-- ==== Sys2Proof/Machine/State.lean ====
section
/-! DEFINITION. State: every piece of state the manual gives the part, block by block, as plain data, and the
machine right after reset. Figures the manual forms from others (run lines, effect lines, the band in force) are
computed from these in Flags.lean and the blocks' files: each register has one home (log 20). -/

namespace Sys2Proof.Machine

open Sys2Proof

/-- A countdown in ticks: `none` idle; `some n` with n ticks left; `some 0` expired, its expiry event not yet taken. -/
abbrev Timer := Option Nat

/-! ### LINK -/

/-- The frame receiver (R3): what it has taken of the frame in reception. -/
inductive RxState
  | hunt
  | length (low : Option Byte)
  | body (len : Nat) (got : List Byte)
  | check (len : Nat) (got : List Byte) (high : Option Byte)
  deriving DecidableEq, Repr

/-- A checked request frame in the intake (R5). -/
structure Request where
  tag : Byte
  kind : Byte
  body : List Byte
  deriving DecidableEq, Repr

/-- A reply frame (R10); `restart` marks the reply after which the RESTART reset is made (R7). -/
structure Reply where
  tag : Byte
  kind : Byte
  body : List Byte
  restart : Bool
  deriving DecidableEq, Repr

/-- The link fault record (R4). -/
structure FaultRecord where
  stopBit : Nat
  gap : Nat
  length : Nat
  check : Nat
  last : Option LinkFault
  deriving DecidableEq, Repr

/-- A notice record (R13). -/
structure Notice where
  kind : NoticeKind
  source : Nat
  stamp : TickCount
  first : Int
  second : Int
  deriving DecidableEq, Repr

/-- A cue record (R159): entries in the order stored, an effect item on, off or none. -/
structure CueRecord where
  list : Nat
  number : Nat
  entries : List (Fin 24 × Nat)
  fade : Nat
  post : Nat
  follow : Option Nat
  load : Nat
  policy : CuePolicy
  e0 : Option Bool
  e2 : Option Bool
  e3 : Option Bool
  deriving DecidableEq, Repr

/-- The request dispatcher (R7): free, held by a cue memory write with the ticks left of it, or stopped by RESTART. -/
inductive Dispatcher
  | free
  | storing (tag : Byte) (rec : CueRecord) (left : Nat)
  | erasing (tag : Byte) (list : Nat) (left : Nat)
  | halted
  deriving DecidableEq, Repr

/-- The link controller and the dispatcher (chapter 1). -/
structure Link where
  rx : RxState
  gap : Timer
  faults : FaultRecord
  intake : List Request
  busyMark : Option Byte
  overrun : Bool
  dispatcher : Dispatcher
  replies : List Reply
  tx : Option Reply
  fastRate : Bool
  notices : List Notice
  noticesLost : Bool
  deriving DecidableEq, Repr

/-! ### OPS -/

/-- One item of a body: its id and its value (R12). -/
structure Item where
  id : Nat
  val : Int
  deriving DecidableEq, Repr

/-- A profile's status, stored items and settling timer (R18, R21). -/
structure ProfileSlot where
  status : ProfileStatus
  items : List Item
  settle : Timer
  deriving DecidableEq, Repr

/-- The operating state controller (chapter 2). `fallbackWaiting`: a fallback start left for the LIGHT settle end (R31). -/
structure Ops where
  part : PartState
  plant : ProfileSlot
  fog : ProfileSlot
  heat : ProfileSlot
  light : ProfileSlot
  spacing : Timer
  warmUp : Timer
  sweepList : List Group
  failedCount : Nat
  sweptCount : Nat
  silence : Timer
  resetCause : ResetCause
  powerFlag : Bool
  fallbackWaiting : Bool
  deriving DecidableEq, Repr

/-! ### PRB -/

/-- One channel: its reading record (R37) and calibration mark (R38). -/
structure Channel where
  value : Int
  quality : Quality
  age : Nat
  mark : CalMark
  deriving DecidableEq, Repr

/-- A group schedule (R39); bit k of the mask enables channel k. -/
structure Schedule where
  period : Nat
  warmUp : Nat
  stale : Nat
  mask : BitVec 8
  deriving DecidableEq, Repr

/-- One probe group (R40). `second` counts the tick between the sweep samples, `held` is the first of them (R48). -/
structure GroupRec where
  state : GroupState
  period : Timer
  wake : Timer
  second : Timer
  held : Option (Vector Int 8)
  subLimit : Timer
  schedule : Option Schedule
  chans : Vector Channel 8
  deriving DecidableEq, Repr

/-! ### CND -/

/-- What a set threshold holds (R58). -/
structure ThresholdItems where
  channel : Fin 40
  limit : Int
  direction : Direction
  hysteresis : Int
  deriving DecidableEq, Repr

/-- A probe threshold: its items, or none when unset, and its level (R58, R59). -/
structure Threshold where
  items : Option ThresholdItems
  active : Bool
  deriving DecidableEq, Repr

/-- A cell's mode with the items that mode takes (R60); a slot names a source (R55). -/
inductive CellConfig
  | none
  | table (slot0 slot1 slot2 : Fin 45) (outcomes : BitVec 8)
  | delay (trigger : Fin 45) (count : Nat) (clock : CellClock) (edge : EdgeSel)
  | oneshot (trigger : Fin 45) (count : Nat) (clock : CellClock) (edge : EdgeSel)
  | rate (trigger : Fin 45) (count : Nat) (clock : CellClock) (edge : EdgeSel)
  | edge (trigger : Fin 45) (clock : CellClock) (edge : EdgeSel)
  | count (restart pause : Fin 45) (count : Nat) (clock : CellClock)
  deriving DecidableEq, Repr

/-- A condition cell. `seen0` to `seen2`: the level last seen on each slot; `n`: the count so far. -/
structure Cell where
  config : CellConfig
  out : Bool
  tickView : Bool
  phase : CellPhase
  n : Nat
  seen0 : Bool
  seen1 : Bool
  seen2 : Bool
  deriving DecidableEq, Repr

/-- A gate's binding and latched level (R70, R71). -/
structure Gate where
  binding : Option (Fin 16)
  level : Bool
  deriving DecidableEq, Repr

/-- The counting input settings (R72). -/
structure CountSettings where
  entryDebounce : Nat
  exitDebounce : Nat
  surgeCount : Nat
  surgeWindow : Nat
  deriving DecidableEq, Repr

/-- The phase of a counting input (R72). -/
inductive InputPhase
  | low | rising (high : Nat) | held
  deriving DecidableEq, Repr

/-- The condition array (chapter 4). `baseDue`: the base-tick event of this tick is not yet taken; `clocksTaken`: its
step 1 has been taken, by the row of a completion (log 8). -/
structure Cnd where
  fi : Vector Bool 8
  thresholds : Vector Threshold 8
  cells : Vector Cell 16
  gates : Vector Gate 14
  divider : Nat
  baseDue : Bool
  clocksTaken : Bool
  settings : Option CountSettings
  entryPhase : InputPhase
  exitPhase : InputPhase
  entryLevel : Bool
  exitLevel : Bool
  occupancy : Nat
  surge : List TickCount
  crowdSurge : Bool
  deriving DecidableEq, Repr

/-! ### PLT -/

/-- The profile items of one compressor stage (R75). -/
structure StageSettings where
  capacity : Nat
  recovery : Nat
  minRun : Nat
  minOff : Nat
  startLimit : Nat
  stopTime : Nat
  deriving DecidableEq, Repr

/-- The profile items of one host-chosen ice state (R75). -/
structure ModeSettings where
  bandLow : Int
  bandHigh : Int
  ceiling : Int
  baseLoad : Nat
  factor : Nat
  deriving DecidableEq, Repr

/-- The PLANT profile's values (R75). -/
structure PlantProfile where
  stages : Vector StageSettings 6
  reserve : Nat
  stopHysteresis : Nat
  modes : Vector ModeSettings 4
  flood : Nat
  recoverLimit : Nat
  softMargin : Int
  softDelay : Nat
  softClear : Nat
  gain : Nat
  credit : Nat
  approach : Int
  subfloorLimit : Int
  subfloorGain : Nat
  subfloorMax : Nat
  derateStart : Int
  derateEnd : Int
  crowd : Nat
  night : Nat
  silence : Nat
  exitMargin : Nat
  scheduleA : Schedule
  scheduleC : Schedule
  deriving DecidableEq, Repr

/-- A compressor stage (R88). `minDue`: the passing of its minimum at this tick is not yet taken (R91). -/
structure Stage where
  state : StageState
  cause : LockCause
  ticks : Nat
  startTimer : Timer
  stopTimer : Timer
  confirm : Bool
  minDue : Bool
  deriving DecidableEq, Repr

/-- The plant coordinator (chapter 5). `recoverTicks`: ticks since the entry to RECOVER; `secondDue`: a whole second
in RECOVER not yet posted (R83); `confirmDue`: the confirm inputs are not yet read at this tick (R92, log 34);
`boostHeld`: PLANT_BOOST was active at the entry to RUN and has not changed since (R77, log 36). -/
structure Plt where
  profile : Option PlantProfile
  ice : IceState
  prior : Option IceMode
  request : Int
  applied : Int
  mean : Option Int
  softWatch : Timer
  softClear : Timer
  recover : Timer
  recoverTicks : Nat
  secondDue : Bool
  stages : Vector Stage 6
  confirmDue : Bool
  boostHeld : Bool
  supply : Nat
  derate : Nat
  subfloor : Nat
  brineOut : Int
  deriving DecidableEq, Repr

/-! ### ILT -/

/-- An update from the plant coordinator (R100): the figures it carries. -/
structure PlantUpdate where
  base : Option Nat
  resurface : Option Nat
  fogRaise : Option Int
  factor : Option Nat
  capacity : Option Nat
  crowd : Option Nat
  reserve : Option Nat
  exitMargin : Option Nat
  deriving DecidableEq, Repr

/-- A posting to the ice load table (R104). -/
inductive LoadPosting
  | plant (u : PlantUpdate)
  | occupancy (n : Nat)
  | lighting (n : Nat)
  | stands (n : Nat)
  deriving DecidableEq, Repr

/-- The ice load table (chapter 6). `posted`: STANDS as posted, which becomes the entry when the table forms it;
`live`: the update at the entry to RUN has been taken (R104). -/
structure Ilt where
  base : Int
  crowd : Int
  lighting : Int
  stands : Int
  resurface : Int
  fogRaise : Int
  lightLoad : Nat
  factor : Nat
  occupancy : Nat
  crowdPer : Option Nat
  reserve : Option Nat
  exitMargin : Option Nat
  posted : Nat
  capacity : Nat
  rawSum : Int
  total : Int
  admission : Int
  overBudget : Bool
  dwell : Timer
  hold : Timer
  live : Bool
  deriving DecidableEq, Repr

/-! ### HAT -/

/-- A posting to the heat allocation table (R113). -/
inductive HeatPosting
  | plant (supply : Option Nat) (subfloor : Option Nat)
  | fogWatch (demand : Nat) (cls : Nat)
  | zones (demands : List (Fin 8 × Nat))
  deriving DecidableEq, Repr

/-- A row record (R111) with its valve's position (R120). -/
structure HeatRow where
  cls : Nat
  posted : Nat
  max : Nat
  demand : Nat
  grant : Nat
  state : RowState
  valve : Nat
  deriving DecidableEq, Repr

/-- The heat allocation table (chapter 7). -/
structure Hat where
  supply : Nat
  posted : Bool
  used : Nat
  rows : Vector HeatRow 11
  rejected : Nat
  rejectValve : Nat
  heatShort : Bool
  deriving DecidableEq, Repr

/-! ### SPH -/

/-- The profile items of one zone (R124). -/
structure ZoneSettings where
  nearIce : Bool
  max : Nat
  gain : Nat
  setback : Int
  preheat : Nat
  spill : Nat
  stageKw : Nat
  stageCount : Nat
  deriving DecidableEq, Repr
§ §
## Problem to solve
After locating the line with "stopBit : Nat" in the material above, return it and each line after it exactly, ending at the line with "structure ProfileSlot where".

## Output of the task
  stopBit : Nat
  gap : Nat
  length : Nat
  check : Nat
  last : Option LinkFault
  deriving DecidableEq, Repr

/-- A notice record (R13). -/
structure Notice where
  kind : NoticeKind
  source : Nat
  stamp : TickCount
  first : Int
  second : Int
  deriving DecidableEq, Repr

/-- A cue record (R159): entries in the order stored, an effect item on, off or none. -/
structure CueRecord where
  list : Nat
  number : Nat
  entries : List (Fin 24 × Nat)
  fade : Nat
  post : Nat
  follow : Option Nat
  load : Nat
  policy : CuePolicy
  e0 : Option Bool
  e2 : Option Bool
  e3 : Option Bool
  deriving DecidableEq, Repr

/-- The request dispatcher (R7): free, held by a cue memory write with the ticks left of it, or stopped by RESTART. -/
inductive Dispatcher
  | free
  | storing (tag : Byte) (rec : CueRecord) (left : Nat)
  | erasing (tag : Byte) (list : Nat) (left : Nat)
  | halted
  deriving DecidableEq, Repr

/-- The link controller and the dispatcher (chapter 1). -/
structure Link where
  rx : RxState
  gap : Timer
  faults : FaultRecord
  intake : List Request
  busyMark : Option Byte
  overrun : Bool
  dispatcher : Dispatcher
  replies : List Reply
  tx : Option Reply
  fastRate : Bool
  notices : List Notice
  noticesLost : Bool
  deriving DecidableEq, Repr

/-! ### OPS -/

/-- One item of a body: its id and its value (R12). -/
structure Item where
  id : Nat
  val : Int
  deriving DecidableEq, Repr

/-- A profile's status, stored items and settling timer (R18, R21). -/
structure ProfileSlot where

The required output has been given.